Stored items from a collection
/-- 65 bytes in one command, and as 64 bytes and one more. -/
theorem witness_SuccessiveAppliesContinueOneKeystream :
    ∃ s t s₁ t₁ s₂ t₂ : State, s.applyReady ∧ s₁.applyReady ∧ s₂.applyReady ∧
      s₁.st = s.st ∧ s₁.dmem = s.dmem ∧ s₁.srcBase = s.srcBase ∧ s₁.dstBase = s.dstBase ∧ s₁.msgLen % 64 = 0 ∧
      s₂.st = t₁.st ∧ s₂.dmem = t₁.dmem ∧ s₂.srcBase = s.srcBase + s₁.msgLen ∧ s₂.dstBase = s.dstBase + s₁.msgLen ∧
      s.msgLen = s₁.msgLen + s₂.msgLen ∧
      Host.Core.run Sys2Proof.core (applySteps s.msgLen) s = .next t ∧
      Host.Core.run Sys2Proof.core (applySteps s₁.msgLen) s₁ = .next t₁ ∧
      Host.Core.run Sys2Proof.core (applySteps s₂.msgLen) s₂ = .next t₂ := by
  let s := accepted 3 0 0x100 65
  let s₁ := accepted 3 0 0x100 64
  let t₁ := Outcome.state (Host.Core.run Sys2Proof.core (applySteps s₁.msgLen) s₁)
  let s₂ : State := { accepted 3 64 0x140 1 with dmem := t₁.dmem, st := t₁.st }
  refine ⟨s, Outcome.state (Host.Core.run Sys2Proof.core (applySteps s.msgLen) s), s₁, t₁, s₂,
    Outcome.state (Host.Core.run Sys2Proof.core (applySteps s₂.msgLen) s₂), ?_, ?_, ?_, rfl, rfl, rfl, rfl,
    (by decide : (accepted 3 0 0x100 64).msgLen % 64 = 0), rfl, rfl, rfl, rfl, rfl, next_of_isNext (by decide +kernel), next_of_isNext (by decide +kernel),
    next_of_isNext (by decide +kernel)⟩
  · unfold State.applyReady State.raceFree
    decide
  · unfold State.applyReady State.raceFree
    decide
  · unfold State.applyReady State.raceFree
    decide +kernel

/-- The first and last offsets of the window, and the ends of the reserved ranges and their neighbours. -/
theorem witness_RegisterMapIsOneToOne :
    [0x000, 0x0FC, 0x024, 0x03C, 0x06C, 0x07C].all (fun off => decide (off < 256 ∧ off % 4 = 0)) = true ∧
      [0x020, 0x040, 0x068, 0x080].all (fun off => (Reg.ofOffset off).isSome) = true := by decide

theorem witness_MisalignedRegisterAccessFaults :
    (0 < 256 ∧ (1 ≠ 4 ∨ 0 % 4 ≠ 0)) ∧ (255 < 256 ∧ (4 ≠ 4 ∨ 255 % 4 ≠ 0)) ∧ (0x0FC < 256 ∧ 0x0FC % 4 = 0) := by decide

theorem witness_CmdWriteIsAcceptedOrOverruns : inGen.phase ≠ .idle ∧ State.reset.phase = .idle := by decide

theorem witness_OperandRegistersHoldTheirValue :
    [Reg.keyLen, .nonceLen, .ctrInit, .src, .dst, .len, .key 0, .key 7, .nonce 0, .nonce 2].all (fun r =>
      decide (r ≠ .ctrl ∧ r ≠ .status ∧ r ≠ .cmd ∧ (∀ k, r ≠ .state k) ∧ (∀ k, r ≠ .ks k))) = true ∧
      Reg.key 0 ≠ Reg.key 7 := by decide

theorem witness_ReservedAndReadOnlyRegisters :
    [0x024, 0x03C, 0x06C, 0x07C].all (fun off =>
      decide (off % 4 = 0 ∧ ((0x024 ≤ off ∧ off ≤ 0x03C) ∨ (0x06C ≤ off ∧ off ≤ 0x07C)))) = true ∧
      [0x080, 0x0BC, 0x0C0, 0x0FC].all (fun off => decide (off % 4 = 0 ∧ 0x080 ≤ off ∧ off ≤ 0x0FC)) = true := by decide

theorem witness_ReadViewsWhenIdle : idleValid.phase = .idle := rfl

theorem witness_KsReadsOutputWord : idleValid.valid = true ∧ ∃ t, exec .block idleValid = .next t :=
  ⟨rfl, _, next_of_isNext (by decide +kernel)⟩

theorem witness_ReadViewsWhenBusyAreFree : inGen.phase ≠ .idle := by decide

theorem witness_RegisterReadsHaveNoSideEffect :
    (∃ t, runEvent (.regRead 0x004 4) inGen = .next t) ∧ (∃ t, runEvent (.regRead 0x0FC 4) inGen = .next t) ∧
      ∃ t, runEvent (.regRead 0x024 4) State.reset = .next t :=
  ⟨⟨_, rfl⟩, ⟨_, rfl⟩, ⟨_, rfl⟩⟩
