/-! ## READ_CHANNEL (95_test_vectors.md §2.7, §2.8, P1, P2) -/

theorem test_readChannel_accepted : (after (exec (.readChannel 0 .se0 .pga4096 .dr128) (bus [.ok] []))).map
    (fun s => (s.trace, s.seq, s.lat, s.resp)) =
    some ([.w 0x48 [0x01, 0xC3, 0x83] .ok], .configWritten, lat none none none, none) := by decide
theorem test_readChannel_write_fails : (after (exec (.readChannel 0 .se1 .pga2048 .dr860) (bus [.err e0] []))).map
    (fun s => (s.trace, s.seq, s.lat, s.resp)) =
    some ([.w 0x48 [0x01, 0xD5, 0xE3] (.err e0)], .idle, Latches.unwritten, some (.errTransport (.port e0))) := by decide
theorem test_configWritten : (after (blockStep { dev with seq := .configWritten, lat := lat none none none, now := 9 })).map
    (fun s => (s.seq, s.lat)) = some (.converting, lat (some 9) (some false) none) := by decide
theorem test_wait_holds : after (blockStep (converting 8812 false [.ok [0x12, 0x34]])) =
    some (converting 8812 false [.ok [0x12, 0x34]]) := by decide
theorem test_result_read : (after (blockStep (converting 8813 false [.ok [0xED, 0xCC]]))).map
    (fun s => (s.trace, s.seq, s.lat.raw)) =
    some ([.wr 0x48 [0x00] 2 (.ok [0xED, 0xCC])], .resultAvailable, some (-4660)) := by decide
theorem test_result_read_fails : (after (blockStep (converting 8813 false [.err e0]))).map
    (fun s => (s.seq, s.lat, s.resp)) = some (.idle, Latches.unwritten, some (.errTransport (.port e0))) := by decide
theorem test_poll_not_yet : after (blockStep (polling 7812 false [.ok [0xC3, 0x83]])) =
    some (polling 7812 false [.ok [0xC3, 0x83]]) := by decide
theorem test_poll_not_busy : (after (blockStep (polling 7813 false [.ok [0xC3, 0x83]]))).map (fun s => (s.trace, s.lat.ready)) =
    some ([.wr 0x48 [0x01] 2 (.ok [0xC3, 0x83])], some true) := by decide
theorem test_poll_busy : (after (blockStep (polling 7813 false [.ok [0x43, 0x83]]))).map (fun s => (s.seq, s.lat.ready)) =
    some (.converting, some false) := by decide
theorem test_result_scaled : (after (blockStep { dev with
      seq := .resultAvailable, lat := lat (some 0) (some false) (some 4660) })).map (fun s => (s.seq, s.lat, s.resp)) =
    some (.idle, Latches.unwritten, some (.ok (.f32 0x3F151EB9))) := by decide

/-! ## Reserved op codes, held requests, reset (95_test_vectors.md §2.9, §2.10) -/

theorem test_reservedOp0 : answer (exec (.reservedOp0 3) dev) = some (.refused (.reservedOp 0x0)) := by decide
theorem test_reservedOpB : answer (exec (.reservedOpB 0) dev) = some (.refused (.reservedOp 0xB)) := by decide
theorem test_reservedOpC : answer (exec (.reservedOpC 0) dev) = some (.refused (.reservedOp 0xC)) := by decide
theorem test_reservedOpD : answer (exec (.reservedOpD 0) dev) = some (.refused (.reservedOp 0xD)) := by decide
theorem test_reservedOpE : answer (exec (.reservedOpE 0) dev) = some (.refused (.reservedOp 0xE)) := by decide
theorem test_reservedOpF : answer (exec (.reservedOpF 0) dev) = some (.refused (.reservedOp 0xF)) := by decide
theorem test_request_held : (after (step { dev with resp := some (.ok .none), requests := [readSe0], turns := [tick 0] })).map
    (fun s => (s.requests, s.trace)) = some ([readSe0], []) := by decide
theorem test_reset : State.reset.seq = .idle ∧ State.reset.lat = Latches.unwritten ∧ State.reset.cacheValid = false ∧
    State.reset.resp = none ∧ State.reset.trace = [] := by decide
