/-- What a code finds in the word or row that is read (R348): nothing, a correctable or an uncorrectable error. -/
inductive Ecc where
  | clean | corrected | uncorrectable
  deriving DecidableEq, Repr

/-- What a core meets at an instruction (R161, R348, R429): an illegal instruction, a data address out of range, an uncorrectable IRAM word,
a register parity error, a residue mismatch of the program counter or a data address (the Scribe only), at all of which it halts, or a
corrected IRAM word, of its fetch or of its data access, after which it goes on. -/
inductive CoreFault where
  | illegal | dataAddress | iram | regParity | residue | corrected (data : Bool)
  deriving DecidableEq, Repr

/-- What the cache finds on a lookup (R327 to R330, R348): nothing, a corrected or an uncorrectable data word, or a parity error in the
tag or state of the way that the lookup reads. -/
inductive CcFault where
  | clean | corrected | dataWord | tagParity
  deriving DecidableEq, Repr

/-- One lookup of the Context Cache (R314): its class, its streaming hint, the requesting unit, and a store's bytes
(an empty list is a load of len bytes). -/
structure CcLookup where
  manager   : Bool
  streaming : Bool
  unit      : Fin 24
  len       : Nat
  bytes     : List Byte
  deriving DecidableEq, Repr

/-- The parameter-page fields that R118 takes from one LUN. -/
structure LunParam where
  dataBytes     : Nat
  spareBytes    : Nat
  pagesPerBlock : Nat
  blocksPerLun  : Nat
  luns          : Nat
  addrCycles    : Byte
  bitsPerCell   : Nat
  badMax        : Nat
  planeBits     : Nat
  freeBlock     : Bool
  deriving DecidableEq, Repr

/-- One copy of a parameter page as the lane reads it (R118): the bytes of an ONFI page, with the flag of its multi-plane
addressing attributes that R120 turns into MP_FREE_BLOCK, or the fields of the same meaning of a JESD230 page. -/
inductive ParamBody where
  | onfi (bytes : List Byte) (freeBlock : Bool)
  | jesd230 (fields : LunParam)
  deriving DecidableEq, Repr

/-- A copy of a parameter page, and whether its integrity CRC passes (R118). -/
structure ParamCopy where
  crcOk : Bool
  body  : ParamBody
  deriving DecidableEq, Repr

/-- What one target answers in training steps 3 and 4 (R140): the copies of the parameter page of each of its LUNs, the
signalling modes and timing modes it supports, and the first parameter byte that it returns to the Copperplate query, the GET
FEATURES at CAL_CP_FEAT.ADDR (R137; none: it returns FAIL status). -/
structure TargetFound where
  target : Fin 16
  luns   : List (List ParamCopy)
  modes  : List (Fin 4 × Fin 16)
  cpByte : Option Byte
  deriving DecidableEq, Repr

/-- One candidate's trial (R141): whether duty-cycle correction succeeds, the eye (left, right) that step 8 measures
for each of the four samplers of each of the eight DQ bits (32 eyes, bit-major; none: no tap passes), the eye of each of
the eight transmit delays, the
verification of step 11, and the DQS values that step 7 and the gate training give. -/
structure Trial where
  dccOk  : Bool
  rx     : List (Option (Fin 64 × Fin 64))
  tx     : List (Option (Fin 64 × Fin 64))
  crcOk  : Bool
  dqs    : Word
  deriving DecidableEq, Repr

/-- What discovery finds on one lane in phase TRAIN (R140): the targets that answer READ ID, the trials in candidate
order, and what the lane shows at the candidate that a restored record requests (R142; none: nothing passes there). -/
structure LaneFound where
  lane     : Fin 128
  targets  : List TargetFound
  trials   : List Trial
  restored : Option Trial
  deriving DecidableEq, Repr

/-- What phase SEAL reads of one region's copy (R92, R342): the raw frames of page 0. -/
structure SealCopy where
  region : Fin 2
  frames : List Frame
  deriving DecidableEq, Repr

/-- What a die answers to one read of the factory-bad scan (R131): a global die, an entry index, a page of its block, and byte 0 of that
page's spare area. -/
structure FactoryMark where
  die   : Fin 8192
  entry : Fin 8192
  page  : Fin 4096
  byte  : Byte
  deriving DecidableEq, Repr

> _WHAT TO DO_
Look above for the line that holds "signalling modes and", then copy it and each line after it exactly, through the last line of the data.

> _TASK RESULT_
signalling modes and timing modes it supports, and the first parameter byte that it returns to the Copperplate query, the GET
FEATURES at CAL_CP_FEAT.ADDR (R137; none: it returns FAIL status). -/
structure TargetFound where
  target : Fin 16
  luns   : List (List ParamCopy)
  modes  : List (Fin 4 × Fin 16)
  cpByte : Option Byte
  deriving DecidableEq, Repr

/-- One candidate's trial (R141): whether duty-cycle correction succeeds, the eye (left, right) that step 8 measures
for each of the four samplers of each of the eight DQ bits (32 eyes, bit-major; none: no tap passes), the eye of each of
the eight transmit delays, the
verification of step 11, and the DQS values that step 7 and the gate training give. -/
structure Trial where
  dccOk  : Bool
  rx     : List (Option (Fin 64 × Fin 64))
  tx     : List (Option (Fin 64 × Fin 64))
  crcOk  : Bool
  dqs    : Word
  deriving DecidableEq, Repr

/-- What discovery finds on one lane in phase TRAIN (R140): the targets that answer READ ID, the trials in candidate
order, and what the lane shows at the candidate that a restored record requests (R142; none: nothing passes there). -/
structure LaneFound where
  lane     : Fin 128
  targets  : List TargetFound
  trials   : List Trial
  restored : Option Trial
  deriving DecidableEq, Repr

/-- What phase SEAL reads of one region's copy (R92, R342): the raw frames of page 0. -/
structure SealCopy where
  region : Fin 2
  frames : List Frame
  deriving DecidableEq, Repr

/-- What a die answers to one read of the factory-bad scan (R131): a global die, an entry index, a page of its block, and byte 0 of that
page's spare area. -/
structure FactoryMark where
  die   : Fin 8192
  entry : Fin 8192
  page  : Fin 4096
  byte  : Byte
  deriving DecidableEq, Repr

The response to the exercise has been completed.